Call of Duty: Franchise at War

TLDR:
I want to like this game very badly, but it is lacking so much content and balance that I simply cannot recommend it over last year’s WW2. Get it if you have to, especially if you’re a Battle Royale fan. Otherwise, wait for a few content packs to release and get it at a discount.

Visuals
This is Call of Duty.1 This means a few things. Primarily, clean and clear graphics running pretty much at 60FPS. I’m playing on an Xbox One X, so I’m getting the best experience, to be sure, but the game looks fine when you’re tearing through it trying to not get shot to death.

The maps offer some solid variety, but due, I suspect, to there being no campaign, they don’t offer much cohesion thematically. It feels like a huge map pack. Worse, and contributing to the map-pack vibe, a number of the maps in the base game are re-skins2 that have been present in some form in a number of CODBLOPS games. This would be less of a big deal, but we’ll continue this theme of ‘less’ when we get to gameplay.

PUBG, err, Blackout looks kind of bland outside of some historic COD setpieces, but it’s a huge area for the game engine to render, with tons of players, and it handles it well. It feels much more ‘real’ in that the environments feel very predictable in how your character interacts while moving through them.

My chief complaint isn’t about the quality of visuals- it’s the contrast between teams. Both teams on a map are going to be running lots of the same specialists, and, as of yet, there isn’t very much customization. Further, many of the in-level items, such as deployed barbed wire and sensor mines highlight in the same color as your teammates. Because of this, it can occasionally be difficult to pick out an enemy because that equipment highlight color can give them a bit of same-team camo.3

Gameplay
It’s COD. If you like COD, there is fun to be had here. Alas, while it’s certainly a diferent flavor than WW2, it’s not necessarily a year better. The game moves significantly faster, but the gunfights themselves play out a little slower. Speaking of gunfights, they’re only fights if you use one of 3-4 weapons, or level a couple others up all the way and equip their ultimate attachment, known as ‘Operator Mods’.
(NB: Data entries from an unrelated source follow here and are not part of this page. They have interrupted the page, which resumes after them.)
-- ==== Sys2Proof/Machine/Timetable.lean ====
section
/-! DEFINITION. The Timetable: banks, entries, levels, TT_IN and TT_OUT, and its commands (09_time.md, R321 to R333). -/

namespace Sys2Proof.Machine

/-! Entries (R322). -/

/-- The words of a staged and of an active entry. -/
def Dev.ttStaged (d : Dev) (e : Nat) : Nat × Nat := ((d.reg (A.TTBL_STGD_W0 e)).toNat, (d.reg (A.TTBL_STGD_W1 e)).toNat)
def Dev.ttActive (d : Dev) (e : Nat) : Nat × Nat := ((d.reg (A.TTBL_ACTV_W0 e)).toNat, (d.reg (A.TTBL_ACTV_W1 e)).toNat)

/-- Fields of an entry. -/
def ttEn (w : Nat × Nat) : Bool := w.1.testBit 31
def ttMode (w : Nat × Nat) : Nat := bitsN w.1 29 2
def ttAction (w : Nat × Nat) : Nat := bitsN w.1 27 2
def ttTarget (w : Nat × Nat) : Nat := bitsN w.1 20 7
def ttPeriod (w : Nat × Nat) : Nat := 2 ^ min 10 (bitsN w.1 16 4)
def ttFrame (w : Nat × Nat) : Nat := bitsN w.1 0 10
def ttOffset (w : Nat × Nat) : Nat := bitsN w.2 0 24

/-- Whether a staged entry is refused at COMMIT: in use, with a reserved code or an OFFSET past the frame. -/
def ttBad (w : Nat × Nat) : Bool :=
  ttEn w && (decide (2 ≤ ttMode w) || decide (60 ≤ ttTarget w) || decide (9999999 < ttOffset w))

/-- Whether the staged bank is refused. -/
def Dev.ttRefused (d : Dev) : Bool := (List.range 256).any (fun e => ttBad (d.ttStaged e))

/-- A write of COMMIT (R321, R322). -/
def Dev.ttCommit (d : Dev) : Dev :=
  if d.ttRefused then (d.setB F.TTBL_INT_STAT_CMD_ERR true).count A.TTBL_CMD_ERR
  else d.setB F.TTBL_STAT_PEND true

/-- TTBL_COMMIT (R321). -/
def execTtblCommit (s : State) : Host.Outcome State Fault Refusal := run s (·.ttCommit)

/-- A write of COPY (R321). -/
def Dev.ttCopy (d : Dev) : Dev :=
  d.forN 256 (fun d e => (d.setReg (A.TTBL_STGD_W0 e) (d.reg (A.TTBL_ACTV_W0 e))).setReg (A.TTBL_STGD_W1 e) (d.reg (A.TTBL_ACTV_W1 e)))

/-- TTBL_COPY (R321). -/
def execTtblCopy (s : State) : Host.Outcome State Fault Refusal := run s (·.ttCopy)

/-- A frame boundary: a committed bank becomes active; levels keep their values (R321, R331). -/
def Dev.ttSwap (d : Dev) : Dev :=
  if !d.flag F.TTBL_STAT_PEND then d
  else
    let d := d.forN 256 (fun d e =>
      (d.setReg (A.TTBL_ACTV_W0 e) (d.reg (A.TTBL_STGD_W0 e))).setReg (A.TTBL_ACTV_W1 e) (d.reg (A.TTBL_STGD_W1 e)))
    ((d.setB F.TTBL_STAT_PEND false).setB F.TTBL_INT_STAT_SWAPPED true).timeDone 0x08 0x5011

/-! Targets (R323). -/

/-- Whether a target is a level. -/
def ttIsLevel (t : Nat) : Bool := decide (t < 36 ∨ t = 44 ∨ t = 45)

/-- A level. -/
def Dev.ttLevel (d : Dev) (t : Nat) : Bool :=
  if t < 32 then (d.reg A.TTBL_OUT).toNat.testBit t
  else if t < 36 then (d.getF F.TTBL_STAT_ONS).testBit (t - 32)
  else if t = 44 then d.flag F.TTBL_STAT_RMB_WIN
  else if t = 45 then d.flag F.TTBL_STAT_RECIP
  else false

/-- A level set; a change of CAL_RECIP opens or closes the reciprocity window (R298). -/
def Dev.ttSet (d : Dev) (t : Nat) (b : Bool) : Dev :=
  if d.ttLevel t = b then d
  else if t < 32 then d.setReg A.TTBL_OUT (BitVec.ofNat 32 (setBitN (d.reg A.TTBL_OUT).toNat t b))
  else if t < 36 then d.setF F.TTBL_STAT_ONS (setBitN (d.getF F.TTBL_STAT_ONS) (t - 32) b)
  else if t = 44 then d.setB F.TTBL_STAT_RMB_WIN b
  else (d.setB F.TTBL_STAT_RECIP b).recipLevel b

/-- The level a TT_OUT land drives, none while it is high-impedance (R327). -/
def Dev.ttOut (d : Dev) (n : Nat) : Option Bool :=
  if !(d.getF F.TTBL_OUT_OE_OE).testBit n then none
  else if d.mod = .safe ∨ d.ttbl.safeHold.testBit n then some ((d.getF F.TTBL_OUT_SAFE_SAFE).testBit n)
  else some ((d.ttLevel n) != ((d.getF F.TTBL_OUT_POL_POL).testBit n))

/-- TX_ON and RX_ON of a band group (R323): BG0 governs all four tiles while SPLIT is clear. -/
def Dev.txOn (d : Dev) (g : Nat) : Bool := d.ttLevel (32 + (if d.flag F.TILE_GROUP_SPLIT then g else 0))
def Dev.rxOn (d : Dev) (g : Nat) : Bool := d.ttLevel (34 + (if d.flag F.TILE_GROUP_SPLIT then g else 0))

/-- A doorbell for script `n` on MB3 (R328); one that finds the script running or waiting is skipped and counted (R422). -/
def Dev.scriptBell (d : Dev) (n : Nat) : Dev :=
  if !d.fw.running then d
  else if d.fw.bells.contains n ∨ d.fw.scriptsRunning.any (fun x => x.1 == n) then d.count (A.MBOX_m_DROP 3)
  else d.modFw (fun f => { f with bells := f.bells ++ [n] })

/-- An event target fires (R323). -/
def Dev.ttEvent (d : Dev) (t : Nat) : Dev :=
  if 36 ≤ t ∧ t ≤ 39 then d.calEpoch (t - 36)
  else if 40 ≤ t ∧ t ≤ 43 then d.capTrigger (t - 40)
  else if t = 46 ∨ t = 47 then d.monTrig (t - 46)
  else if 48 ≤ t ∧ t ≤ 51 then d.auxStep (t - 48)
  else if 52 ≤ t ∧ t ≤ 59 then d.scriptBell (t - 52)
  else d

/-- An action on a level target (R322, R323, R327): a pending clear is cancelled; TX_ON stays low in SAFE; a TT_OUT land
leaves its SAFE level once the module has left SAFE. -/
def Dev.ttAct (d : Dev) (t action : Nat) : Dev :=
  if d.mod = .safe ∧ (t = 32 ∨ t = 33) then d
  else
    let d := { d with ttbl := { d.ttbl with
      pulses := (d.ttbl.pulses.filter (· != t)) ++ (if action = 3 then [t] else [])
      safeHold := if d.mod ≠ ModState.safe ∧ t < 32 then setBitN d.ttbl.safeHold t false else d.ttbl.safeHold } }
    d.ttSet t (match action with
      | 0 => true
      | 1 => false
      | 2 => !d.ttLevel t
      | _ => true)

/-- One occurrence of an entry: its record, the end of a one-shot, and its action (R322 to R324, R495). -/
def Dev.ttFireEntry (d : Dev) (e : Nat) : Dev :=
  let w := d.ttActive e
  let t := ttTarget w
  let d := d.trace 5 (e * 2 ^ 88 + t * 2 ^ 81 + ttAction w * 2 ^ 79)
  let d := if ttMode w = 1 then d.setB ⟨A.TTBL_ACTV_W0 e, 31, 1⟩ false else d
  if ttIsLevel t then d.ttAct t (ttAction w) else d.ttEvent t

/-- Whether an active entry has an occurrence in a frame (R322). -/
def ttIn (w : Nat × Nat) (f : Int) : Bool :=
  ttEn w && (if ttMode w = 0 then (f - (ttFrame w : Int)) % (ttPeriod w : Int) == 0 else (f - (ttFrame w : Int)) % 1024 == 0)

/-- TT_ENTRY_FIRE (R324): an entry of the present frame whose offset has been reached. -/
def Dev.ttFire (d : Dev) (e : Nat) : Dev :=
  let w := d.ttActive e
  if d.flag F.TTBL_CTRL_EN ∧ ttIn w d.frameNow ∧ d.frameStart d.frameNow + (ttOffset w * airNs : Nat) ≤ d.nowAir then d.ttFireEntry e
  else d

/-- TT_ENTRY_FIRE (R324). -/
def execTtEntryFire (e : Fin 256) (s : State) : Host.Outcome State Fault Refusal := run s (·.ttFire e.val)

/-- TT_PULSE_END (R323): PULSE_W has passed and no later action has come. -/
def Dev.ttPulseEnd (d : Dev) (t : Nat) : Dev :=
  if d.ttbl.pulses.contains t then
    ({ d with ttbl := { d.ttbl with pulses := d.ttbl.pulses.filter (· != t) } }).ttSet t false
  else d

/-- TT_PULSE_END (R323). -/
def execTtPulseEnd (target : Fin 64) (s : State) : Host.Outcome State Fault Refusal := run s (·.ttPulseEnd target.val)

/-- An occurrence put in its place, by time and then index. -/
def ttInsert (x : Int × Nat) : List (Int × Nat) → List (Int × Nat)
  | [] => [x]
  | y :: l => if y.1 < x.1 ∨ (y.1 = x.1 ∧ y.2 < x.2) then y :: ttInsert x l else x :: y :: l

/-- The occurrences of the active bank in a passed-over interval, from `lo` (not included) to `hi` (not included), in time
order and then index order (R325). -/
def Dev.ttPassed (d : Dev) (lo hi : Int) : List (Int × Nat) :=
  let ofs : Int := d.frameOfs * airNs
  let len : Int := 10000000 * airNs
  let f0 := (lo - ofs) / len
  let n := ((hi - ofs) / len - f0 + 1).toNat
  let l := (List.range n).flatMap (fun i => (List.range 256).filterMap (fun e =>
    let w := d.ttActive e
    let at_ := d.frameStart (f0 + i) + (ttOffset w * airNs : Nat)
    if ttIn w (f0 + i) ∧ lo < at_ ∧ at_ < hi then some (at_, e) else none))
  l.foldr ttInsert []

/-- Entries fired by a forward step (R325): a one-shot only once. -/
def Dev.ttStep (d : Dev) (lo hi : Int) : Dev :=
  if !d.flag F.TTBL_CTRL_EN ∨ !(List.range 256).any (fun e => ttEn (d.ttActive e)) then d
  else d.forL (d.ttPassed lo hi) (fun d x =>
    if ttEn (d.ttActive x.2) then
      ((d.count A.TTBL_STEP_FIRED).setB F.TTBL_INT_STAT_STEP_FIRE true).ttFireEntry x.2
    else d)

/-! TT_IN (R326). -/

/-- The queue of an input. -/
def Dev.ttFifo (d : Dev) (i : Nat) : List TtEdge := Tab.get (fun _ => []) i d.ttbl.fifos
def Dev.setTtFifo (d : Dev) (i : Nat) (l : List TtEdge) : Dev :=
  { d with ttbl := { d.ttbl with fifos := Tab.set (fun _ => []) i l d.ttbl.fifos } }

/-- TT_IN_EDGE (R326): an edge that has passed the 10 ns filter; `tooClose`: less than 100 ns after the one before. -/
def Dev.ttEdge (d : Dev) (i : Nat) (rising tooClose : Bool) : Dev :=
  let sel := bitsN (d.reg A.TTBL_IN_CFG).toNat (2 * i) 2
  if !sel.testBit (if rising then 0 else 1) then d
  else if tooClose ∨ 8 ≤ (d.ttFifo i).length then (d.count A.TTBL_IN_LOST).setB F.TTBL_INT_STAT_IN_OVF true
  else
    let e : TtEdge := { rising := rising, ns := d.nowNs, frac := d.time.now.frac / 2 ^ 29, secLo := d.nowSecLo }
    (d.setTtFifo i (d.ttFifo i ++ [e])).setF F.TTBL_INT_STAT_IN_AVAIL (setBitN (d.getF F.TTBL_INT_STAT_IN_AVAIL) i true)

/-- TT_IN_EDGE (R326). -/
def execTtInEdge (i : Fin 8) (rising tooClose : Bool) (s : State) : Host.Outcome State Fault Refusal :=
  run s (·.ttEdge i.val rising tooClose)

/-- A read of TTBL_INn_INFO: the head leaves, its time latched (R326). -/
def Dev.ttInRead (d : Dev) (r : Requester) (i : Nat) : Dev :=
  let ws := ttInWords (d.ttFifo i)
  let d := d.latchWords r (A.TTBL_INn_NS i) (ws.drop 1)
  { d.setTtFifo i ((d.ttFifo i).drop 1) with rdata := ws.getD 0 0 }

/-- TT_IN_READ (R326). -/
def execTtInRead (r : Requester) (i : Fin 8) (s : State) : Host.Outcome State Fault Refusal := run s (·.ttInRead r i.val)

/-! Commands (R330). -/

/-- TT_WRITE. -/
def cmdTtWrite (pl : List Byte) : Body := devBody fun d =>
  let e := byteAt pl 0
  let n := byteAt pl 1
  if n = 0 ∨ 64 < n ∨ 256 < e + n ∨ pl.length ≠ 4 + 8 * n then badParam d
  else okR (d.forN n (fun d i =>
    (d.storeRw (A.TTBL_STGD_W0 (e + i)) (leAt pl (4 + 8 * i) 4)).storeRw (A.TTBL_STGD_W1 (e + i)) (leAt pl (8 + 8 * i) 4)))

/-- TT_COMMIT. -/
def cmdTtCommit (_pl : List Byte) : Body := devBody fun d =>
  if d.ttRefused then badParam d else (.pending [], d.ttCommit, [])

/-- TT_READ. -/
def cmdTtRead (pl : List Byte) : Body := devBody fun d =>
  let e := byteAt pl 0
  let n := byteAt pl 1
  let b := byteAt pl 2
  if n = 0 ∨ 64 < n ∨ 256 < e + n ∨ 1 < b then badParam d
  else okR d (d.regsBytes (if b = 0 then A.TTBL_ACTV_W0 e else A.TTBL_STGD_W0 e) (2 * n))

/-- The command frames of a script, each with its 64-bit header; none where they do not fill the bytes (R330). -/
def scriptFrames : Nat → List Byte → Option (List (List Byte))
  | 0, [] => some []
  | 0, _ => none
  | n + 1, bs =>
    let len := 8 + leAt bs 3 2
    if bs.length < 8 ∨ bs.length < len then none
    else (scriptFrames n (bs.drop len)).map (fun l => bs.take len :: l)

/-- TT_SCRIPT. -/
def cmdTtScript (pl : List Byte) : Body := devBody fun d =>
  let i := byteAt pl 0
  let n := byteAt pl 1
  if 5 < i ∨ 16 < n then badParam d
  else match scriptFrames n (pl.drop 4) with
    | none => badParam d
    | some fs =>
      if d.fw.scriptsRunning.any (fun x => x.1 == i) then busyR d
      else okR (d.modFw (fun f => { f with scripts := Tab.set (fun _ => []) i fs f.scripts }))

/-- TT_WRITE (R330). -/
def execTtWrite (h : CmdHdr) (pl : List Byte) (s : State) : Host.Outcome State Fault Refusal :=
  runW s (runCmd h 0x5010 (lenIn 12 516) pl (cmdTtWrite pl))

/-- TT_COMMIT (R330). -/
def execTtCommit (h : CmdHdr) (pl : List Byte) (s : State) : Host.Outcome State Fault Refusal :=
  runW s (runCmd h 0x5011 (lenIs 0) pl (cmdTtCommit pl))

/-- TT_READ (R330). -/
def execTtRead (h : CmdHdr) (pl : List Byte) (s : State) : Host.Outcome State Fault Refusal :=
  runW s (runCmd h 0x5012 (lenIs 4) pl (cmdTtRead pl))

/-- TT_SCRIPT (R330). -/
def execTtScript (h : CmdHdr) (pl : List Byte) (s : State) : Host.Outcome State Fault Refusal :=
  runW s (runCmd h 0x5013 (lenIn 4 4096) pl (cmdTtScript pl))

end Sys2Proof.Machine
end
For the most part, you can currently throw away all of the SMG’s in the game. Even at point-blank range, the assault rifles will basically always have a faster ‘Time to Kill’, and it’s not really close. When you add in that most maps don’t have sight lines that extend beyond AR damage ranges, you also can exclude most ‘Tactical Rifles’ and any non-1-shot-kill shotguns and sniper rifles.4

The lack of balance extends throughout the entire game: Equipment perks (Stim Pack is the only competitive option), the Specialists (Torque and Nomad being far and away the most devastating), and Scorestreaks (the attack chopper and mobile gunships basically end matches when they’re used, and have no ready counter on maps with congested verticality).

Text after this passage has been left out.